The William Wilson Corcoran Visiting Professor of Community Engagement for this academic year will be Eric Gottesman, a co-founder of For Freedoms, an artist-led collective known for centering art as a catalyst for creative civic engagement and direct action.
Always working in collaboration with other artists, often in the mediums of photography, video and installations, Gottesman views art as inherently political. His collaborative projects have been presented widely and brought him various honors, including a Fulbright Fellowship in 2012 and a John Simon Guggenheim Fellowship in 2020.
This semester, his course, “For Freedoms,” will meet each Thursday night in the Flagg Building of the Corcoran School of the Arts and Design, housed in GW’s Columbian College of Arts and Sciences.
The William Wilson Corcoran Visiting Professor position is funded by a grant administered by the Trustees of the Corcoran Gallery of Art and is intended for individuals with publicly engaged art practice. The visiting professor connects with the D.C. community and enables the Corcoran to drive social change at the local level.
Lauren Onkey, director of the Corcoran and professor in the Music Program, praised Gottesman as both an artist and teacher, saying his work is perfectly aligned with the mission of the professorship.
“This professorship has been core for us in the last several years, helping us advance our mission to position the arts as community engagement, as civic engagement,” Onkey said. “Eric will have a big impact on our students, and we’re really excited that he was interested in this role at the Corcoran School.”
Gottesman’s presence on campus this year, Onkey added, will be “turbocharged” by the fact that For Freedoms, the group he co-founded, is beginning a three-year residency hosted by the Corcoran School and the National Gallery of Art.

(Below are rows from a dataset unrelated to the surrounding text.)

/-- An outlet record after power-on (R5, R8 to R12, R30, R33, R148). -/
def Outlet.reset : Outlet where
  slot := none
  cls := .exempt
  rank := 0
  gains := Vector.replicate 4 32768
  offset := 0
  commanded := .closed
  reason := .none
  remembered := none
  feedback := .closed
  actuator := .enabled
  reading := Reading.reset
  countdown := 0
  direction := none
  energy := Counter.zero
  residualPulse := none

/-- R37's table. -/
def Osu.reset : Osu where
  sweepTimer := none
  owed := false
  stage := .idle
  scan := 0
  band := 1
  sensorFail := false
  warmup := 0

/-- R58's table. -/
def SlotRuntime.reset : SlotRuntime where
  state := .idle
  localDraw := 0
  aggregate := 0
  contract := 0
  allowance := 0
  credit := 0
  uncovered := 0
  lastTally := 0

/-- R38, R39, R58. -/
def Tly.reset : Tly where
  timer := none
  count := 0
  slots := Vector.replicate 16 SlotRuntime.reset

/-- R99's table, power-on column. -/
def Ctb.reset : Ctb where
  dyn := Vector.replicate 128 none
  fixed := Vector.replicate 8 none
  timer := none
  full := false
  notes := []

/-- R81's table. -/
def Rlc.reset : Rlc where
  link := .off
  onLine := none
  noteRun := []
  otherRun := []
  failures := 0
  rxErrors := 0
  retry := none
  tryOn := false
  tryOther := false
  tallies := []

/-- R100's table. -/
def CurSlot.reset : CurSlot where
  settle := none
  hold := 0
  uncurtailable := false
  oldDue := false

/-- R100, R120. -/
def Cur.reset : Cur where
  slots := Vector.replicate 16 CurSlot.reset
  tallies := []
  notes := []

/-- A branch record after power-on (R18, R123). -/
def Branch.reset : Branch where
  limit := 16000
  tripDelay := 3
  restorePercent := 80
  restoreHold := 50
  state := .normal
  current := 0
  overCount := 0
  holdCount := 0
  tripped := none
  unprotectable := false

/-- R18, R123. -/
def Brm.reset : Brm where
  branches := Vector.replicate 6 Branch.reset
  sweeps := 0

/-- R147's table. -/
def Rsq.reset : Rsq where
  urgent := []
  standard := []
  inFlight := none
  stagger := none
  sweeps := 0

/-- R148. -/
def SlotCounters.zero : SlotCounters where
  energy := Counter.zero
  overage := Counter.zero
  lastAttributed := 0

/-- R148. -/
def Ect.reset : Ect where
  slots := Vector.replicate 16 SlotCounters.zero
  tallies := []

/-- R159, R161, R96. -/
def Mpt.reset : Mpt where
  phase := .config
  buffer := none
  ready := false
  cursor := 0

/-- R172. -/
def Nq.reset : Nq where
  queue := []
  lost := false

/-- The block right after power has come up or the reset pin has been released (R167), with nothing waiting. The levels
of the input pins are the model's choice (log entries 7 and 8). -/
def State.reset : State where
  resetHeld := false
  contacts := BitVec.allOnes 48
  dataOut := []
  station := Station.default
  tenants := Vector.replicate 16 Tenant.free
  outlets := Vector.replicate 48 Outlet.reset
  osu := Osu.reset
  tly := Tly.reset
  ctb := Ctb.reset
  rlc := Rlc.reset
  cur := Cur.reset
  brm := Brm.reset
  rsq := Rsq.reset
  ect := Ect.reset
  mpt := Mpt.reset
  nq := Nq.reset
  pending := []

end Sys2Proof.Machine
end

The group is noted for various campaigns, including its “50 State Initiative” for which more than 300 artists designed billboards to inspire conversation and political action, displayed in all 50 states plus Puerto Rico and the District of Columbia.
Having previously taught at GW as an adjunct professor in 2014, Gottesman said, he is excited to be back in Foggy Bottom.

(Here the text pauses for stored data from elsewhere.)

/-- TALLY_TIMER_EXPIRY: the timer starts again at 1,000 ms, the count rises by 1 and wraps, every in-use slot's record is
computed by R44 to R54 (a slot whose own code is 0 stops after the aggregate), TENANT_STATE is raised in slot order for each
change, and the completion is handed to the three blocks. -/
def Obligations.TallyComputesEverySlot : Prop :=
  ∀ (s : State) (left : Nat), s.resetHeld = false → s.tly.timer = some left →
    let n := (s.tly.count + 1) % 4294967296
    ∃ t, exec .tallyTimerExpiry s = .next t ∧
      t = { s with
        tly := { timer := some 250000, count := n, slots := t.tly.slots }
        ect := { s.ect with tallies := s.ect.tallies ++ [n] }
        cur := { s.cur with tallies := s.cur.tallies ++ [n] }
        rlc := { s.rlc with tallies := s.rlc.tallies ++ [n] }
        nq := raisedAll s.station n (stateNotices s t) s.nq } ∧
      ∀ k,
        (s.inUse k = false → t.slot k = s.slot k) ∧
        (s.inUse k = true → (s.tenant k).contractCode = 0 →
          t.slot k = ⟨.uncontracted, localOf s k, aggregateFrom s k, 0, 0, 0, 0, n⟩) ∧
        (s.inUse k = true → (s.tenant k).contractCode ≠ 0 → TalliedAs s k n (t.slot k))

/-! ### Energy and overage -/

/-- ECT_TALLY_COMPLETION takes the oldest completion: each outlet's counter gains its P through a closed relay, each in-use
slot's energy counter the sum over its CONTRACTED and BILLED outlets, its overage counter floor(U × L / A), every sum
carried at 36,000 and wrapped at 2^32 with the flag set and COUNTER_WRAP raised in the order of the work, stamped with the
completion's count. Nothing else changes. From a record a tally stored, the attributed overage exceeds neither U nor L. -/
def Obligations.EnergyCompletionAccounts : Prop :=
  (∀ (s : State) (n : Nat) (rest : List Nat), s.resetHeld = false → s.ect.tallies = n :: rest →
    ∃ t, exec .ectTallyCompletion s = .next t ∧
      t = { s with
        outlets := t.outlets
        ect := { slots := t.ect.slots, tallies := rest }
        nq := raisedAll s.station n (wrapNotices s) s.nq } ∧
      (∀ o, t.outlet o = { s.outlet o with energy := addedTo (s.outlet o).energy (energyOf (s.outlet o)) }) ∧
      ∀ k, t.counters k = accounted s k) ∧
  ∀ (s : State) (k : SlotIx), (s.tenant k).contractCode ≠ 0 →
    overageOf (s.tallyRecord k) ≤ (s.tallyRecord k).uncovered ∧
      overageOf (s.tallyRecord k) ≤ (s.tallyRecord k).localDraw

/-! ### Curtailment -/

/-- The own shed candidate is the outlet R102 chooses and the own restore candidate the outlet R110 chooses, each with its
rank and its draw; there is none exactly when no outlet meets the conditions. A remembered draw that is absent counts 0, the
model's choice for a standing no run reaches (log entry 17). -/
def Obligations.OwnCandidatesAreChosenByRank : Prop :=
  ∀ (s : State) (k : SlotIx),
    (∀ c, s.ownShed k = some c ↔
      IsOwnShed s k c.outlet ∧ c.rank = (s.outlet c.outlet).rank.val ∧
        c.draw = inMode (s.tenant k).mode (s.counted c.outlet)) ∧
    (s.ownShed k = none ↔ ∀ o, ¬ MayShed s k o) ∧
    (∀ c, s.ownRestore k = some c ↔
      IsOwnRestore s k c.outlet ∧ c.rank = (s.outlet c.outlet).rank.val ∧ c.draw = rememberedValue s k c.outlet) ∧
    (s.ownRestore k = none ↔ ∀ o, ¬ MayRestore s k o)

“It means a lot to be setting up in the Flagg Building, with its history of using art to challenge political authority,” Gottesman said. “We are directly facing the White House, and so close to these national symbols of power. I think this is exactly where art should be.”

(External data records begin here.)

@[simp] theorem State.raise_resetHeld : (s.raise b).resetHeld = s.resetHeld := rfl
@[simp] theorem State.raise_contacts : (s.raise b).contacts = s.contacts := rfl
@[simp] theorem State.raise_dataOut : (s.raise b).dataOut = s.dataOut := rfl
@[simp] theorem State.raise_station : (s.raise b).station = s.station := rfl
@[simp] theorem State.raise_tenants : (s.raise b).tenants = s.tenants := rfl
@[simp] theorem State.raise_outlets : (s.raise b).outlets = s.outlets := rfl
@[simp] theorem State.raise_osu : (s.raise b).osu = s.osu := rfl
@[simp] theorem State.raise_tly : (s.raise b).tly = s.tly := rfl
@[simp] theorem State.raise_ctb : (s.raise b).ctb = s.ctb := rfl
@[simp] theorem State.raise_rlc : (s.raise b).rlc = s.rlc := rfl
@[simp] theorem State.raise_cur : (s.raise b).cur = s.cur := rfl
@[simp] theorem State.raise_brm : (s.raise b).brm = s.brm := rfl
@[simp] theorem State.raise_rsq : (s.raise b).rsq = s.rsq := rfl
@[simp] theorem State.raise_ect : (s.raise b).ect = s.ect := rfl
@[simp] theorem State.raise_mpt : (s.raise b).mpt = s.mpt := rfl
@[simp] theorem State.raise_pending : (s.raise b).pending = s.pending := rfl
@[simp] theorem State.raise_outlet (o : OutletIx) : (s.raise b).outlet o = s.outlet o := rfl
@[simp] theorem State.raise_tenant (j : SlotIx) : (s.raise b).tenant j = s.tenant j := rfl
@[simp] theorem State.raise_slot (j : SlotIx) : (s.raise b).slot j = s.slot j := rfl
@[simp] theorem State.raise_curSlot (j : SlotIx) : (s.raise b).curSlot j = s.curSlot j := rfl
@[simp] theorem State.raise_branch (c : BranchIx) : (s.raise b).branch c = s.branch c := rfl
@[simp] theorem State.raise_counters (j : SlotIx) : (s.raise b).counters j = s.counters j := rfl
@[simp] theorem State.raise_entry (j : PlaceIx) : (s.raise b).entry j = s.entry j := rfl
@[simp] theorem State.raise_fixedEntry (j : FixedIx) : (s.raise b).fixedEntry j = s.fixedEntry j := rfl
@[simp] theorem State.raise_inUse (j : SlotIx) : (s.raise b).inUse j = s.inUse j := rfl
@[simp] theorem State.raise_pendingFor (p : OutletIx) : (s.raise b).pendingFor p = s.pendingFor p := rfl

end

/-! ### withPins -/

section
variable (s : State) (c : Contacts)

@[simp] theorem State.withPins_resetHeld : (s.withPins c).resetHeld = s.resetHeld := rfl
@[simp] theorem State.withPins_dataOut : (s.withPins c).dataOut = s.dataOut := rfl
@[simp] theorem State.withPins_station : (s.withPins c).station = s.station := rfl
@[simp] theorem State.withPins_tenants : (s.withPins c).tenants = s.tenants := rfl
@[simp] theorem State.withPins_outlets : (s.withPins c).outlets = s.outlets := rfl
@[simp] theorem State.withPins_osu : (s.withPins c).osu = s.osu := rfl
@[simp] theorem State.withPins_tly : (s.withPins c).tly = s.tly := rfl
@[simp] theorem State.withPins_ctb : (s.withPins c).ctb = s.ctb := rfl
@[simp] theorem State.withPins_rlc : (s.withPins c).rlc = s.rlc := rfl
@[simp] theorem State.withPins_cur : (s.withPins c).cur = s.cur := rfl
@[simp] theorem State.withPins_brm : (s.withPins c).brm = s.brm := rfl
@[simp] theorem State.withPins_rsq : (s.withPins c).rsq = s.rsq := rfl
@[simp] theorem State.withPins_ect : (s.withPins c).ect = s.ect := rfl
@[simp] theorem State.withPins_mpt : (s.withPins c).mpt = s.mpt := rfl
@[simp] theorem State.withPins_nq : (s.withPins c).nq = s.nq := rfl
@[simp] theorem State.withPins_pending : (s.withPins c).pending = s.pending := rfl
@[simp] theorem State.withPins_outlet (o : OutletIx) : (s.withPins c).outlet o = s.outlet o := rfl
@[simp] theorem State.withPins_tenant (j : SlotIx) : (s.withPins c).tenant j = s.tenant j := rfl
@[simp] theorem State.withPins_slot (j : SlotIx) : (s.withPins c).slot j = s.slot j := rfl
@[simp] theorem State.withPins_curSlot (j : SlotIx) : (s.withPins c).curSlot j = s.curSlot j := rfl
@[simp] theorem State.withPins_branch (c' : BranchIx) : (s.withPins c).branch c' = s.branch c' := rfl
@[simp] theorem State.withPins_counters (j : SlotIx) : (s.withPins c).counters j = s.counters j := rfl
@[simp] theorem State.withPins_entry (j : PlaceIx) : (s.withPins c).entry j = s.entry j := rfl
@[simp] theorem State.withPins_fixedEntry (j : FixedIx) : (s.withPins c).fixedEntry j = s.fixedEntry j := rfl
@[simp] theorem State.withPins_inUse (j : SlotIx) : (s.withPins c).inUse j = s.inUse j := rfl
@[simp] theorem State.withPins_pendingFor (p : OutletIx) : (s.withPins c).pendingFor p = s.pendingFor p := rfl

end

/-! ### endTransaction -/

section
variable (s : State) (n : Nat)

@[simp] theorem State.endTransaction_resetHeld : (s.endTransaction n).resetHeld = s.resetHeld := rfl
@[simp] theorem State.endTransaction_contacts : (s.endTransaction n).contacts = s.contacts := rfl
@[simp] theorem State.endTransaction_station : (s.endTransaction n).station = s.station := rfl
@[simp] theorem State.endTransaction_tenants : (s.endTransaction n).tenants = s.tenants := rfl
@[simp] theorem State.endTransaction_outlets : (s.endTransaction n).outlets = s.outlets := rfl
@[simp] theorem State.endTransaction_osu : (s.endTransaction n).osu = s.osu := rfl
@[simp] theorem State.endTransaction_tly : (s.endTransaction n).tly = s.tly := rfl
@[simp] theorem State.endTransaction_ctb : (s.endTransaction n).ctb = s.ctb := rfl
@[simp] theorem State.endTransaction_rlc : (s.endTransaction n).rlc = s.rlc := rfl
@[simp] theorem State.endTransaction_cur : (s.endTransaction n).cur = s.cur := rfl
@[simp] theorem State.endTransaction_brm : (s.endTransaction n).brm = s.brm := rfl
@[simp] theorem State.endTransaction_rsq : (s.endTransaction n).rsq = s.rsq := rfl
@[simp] theorem State.endTransaction_ect : (s.endTransaction n).ect = s.ect := rfl
@[simp] theorem State.endTransaction_nq : (s.endTransaction n).nq = s.nq := rfl
@[simp] theorem State.endTransaction_pending : (s.endTransaction n).pending = s.pending := rfl
@[simp] theorem State.endTransaction_outlet (o : OutletIx) : (s.endTransaction n).outlet o = s.outlet o := rfl
@[simp] theorem State.endTransaction_tenant (j : SlotIx) : (s.endTransaction n).tenant j = s.tenant j := rfl
@[simp] theorem State.endTransaction_slot (j : SlotIx) : (s.endTransaction n).slot j = s.slot j := rfl
@[simp] theorem State.endTransaction_curSlot (j : SlotIx) : (s.endTransaction n).curSlot j = s.curSlot j := rfl
@[simp] theorem State.endTransaction_branch (c : BranchIx) : (s.endTransaction n).branch c = s.branch c := rfl
@[simp] theorem State.endTransaction_counters (j : SlotIx) : (s.endTransaction n).counters j = s.counters j := rfl
@[simp] theorem State.endTransaction_entry (j : PlaceIx) : (s.endTransaction n).entry j = s.entry j := rfl
@[simp] theorem State.endTransaction_fixedEntry (j : FixedIx) : (s.endTransaction n).fixedEntry j = s.fixedEntry j := rfl
@[simp] theorem State.endTransaction_inUse (j : SlotIx) : (s.endTransaction n).inUse j = s.inUse j := rfl
@[simp] theorem State.endTransaction_pendingFor (p : OutletIx) : (s.endTransaction n).pendingFor p = s.pendingFor p := rfl

end

/-! ### reply -/

section
variable (s : State) (c : Byte) (st : Status) (d : List Byte)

His Thursday night class will be a seminar/studio with an emphasis on social practice, Gottesman said. It will ask students to think about art and civic engagement by focusing on a question central to their own artistic practice.
“Art asks questions, and it helps try to answer them,” Gottesman said. “We're focusing on art as a form of questioning that can lead to civic engagement based on inquiry, based on curiosity, on learning about each other and connecting with each other. That’s really what I want to bring into the class.”
This installation is of a set of photographs made by Gottesman and Sudden Flowers, an art collective in Addis Ababa, Ethiopia. Installation, Jack Shainman Gallery, 2016. 77 toned silver gelatin prints from Polaroid negatives, 11 inches x 14 inches, mounted on dibond, sanded 1" wood shelving. (Contributed photo)
Reflecting Gottesman’s interest in collaboration, various artists will visit his class. One of these, photographer Jessica Ingram, will talk with students about her work with young ROTC participants in rural Tennessee.
“I’m trying to introduce students to various forms of social practice,” Gottesman said, “in the service of helping them figure out how their own practice can develop.”
Traditionally, Gottesman said, his way of teaching has been to develop a course around a set of texts that inform practice, technique and criticism. But this year he’s trying a different approach.
“I'm experimenting with thinking about our collective practice of art,” Gottesman said, “and I'm inviting the students into conversation.” He hopes to involve students in an existing campaign, he added, while still allowing that campaign to develop organically, according to its own timeline.
“The kind of world that I want to live in demands that people be critically engaged and creative members of society,” Gottesman said. “As a result, I believe that we need to allow for more questioning and less dogma, more nuance and more ways of engaging so that we can have real conversations that may not align with the current political options that we have.”
As a young college graduate, Gottesman said, he had planned to channel his energies into practicing law. He went to work at the United States Supreme Court as an intern in the office of Chief Justice William H. Rehnquist, but soon realized he was better suited to more social pursuits.
“I went to the court every day with a suit and tie and watched a lot of court cases,” Gottesman said. “It was fascinating intellectually, but I realized that I needed more access to other people. I needed to learn about the world through their eyes, and that led me to a photographic fellowship in Ethiopia for a year. I knew nothing about photography and nothing about Ethiopia, but the act of taking a picture of somebody, which is inherently a political act, led me to exploring what an artistic perspective could unlock that other forms of practice could not.”
The first weekend in October will be packed with events launching the For Freedoms residency, both at the National Gallery of Art and at the Corcoran.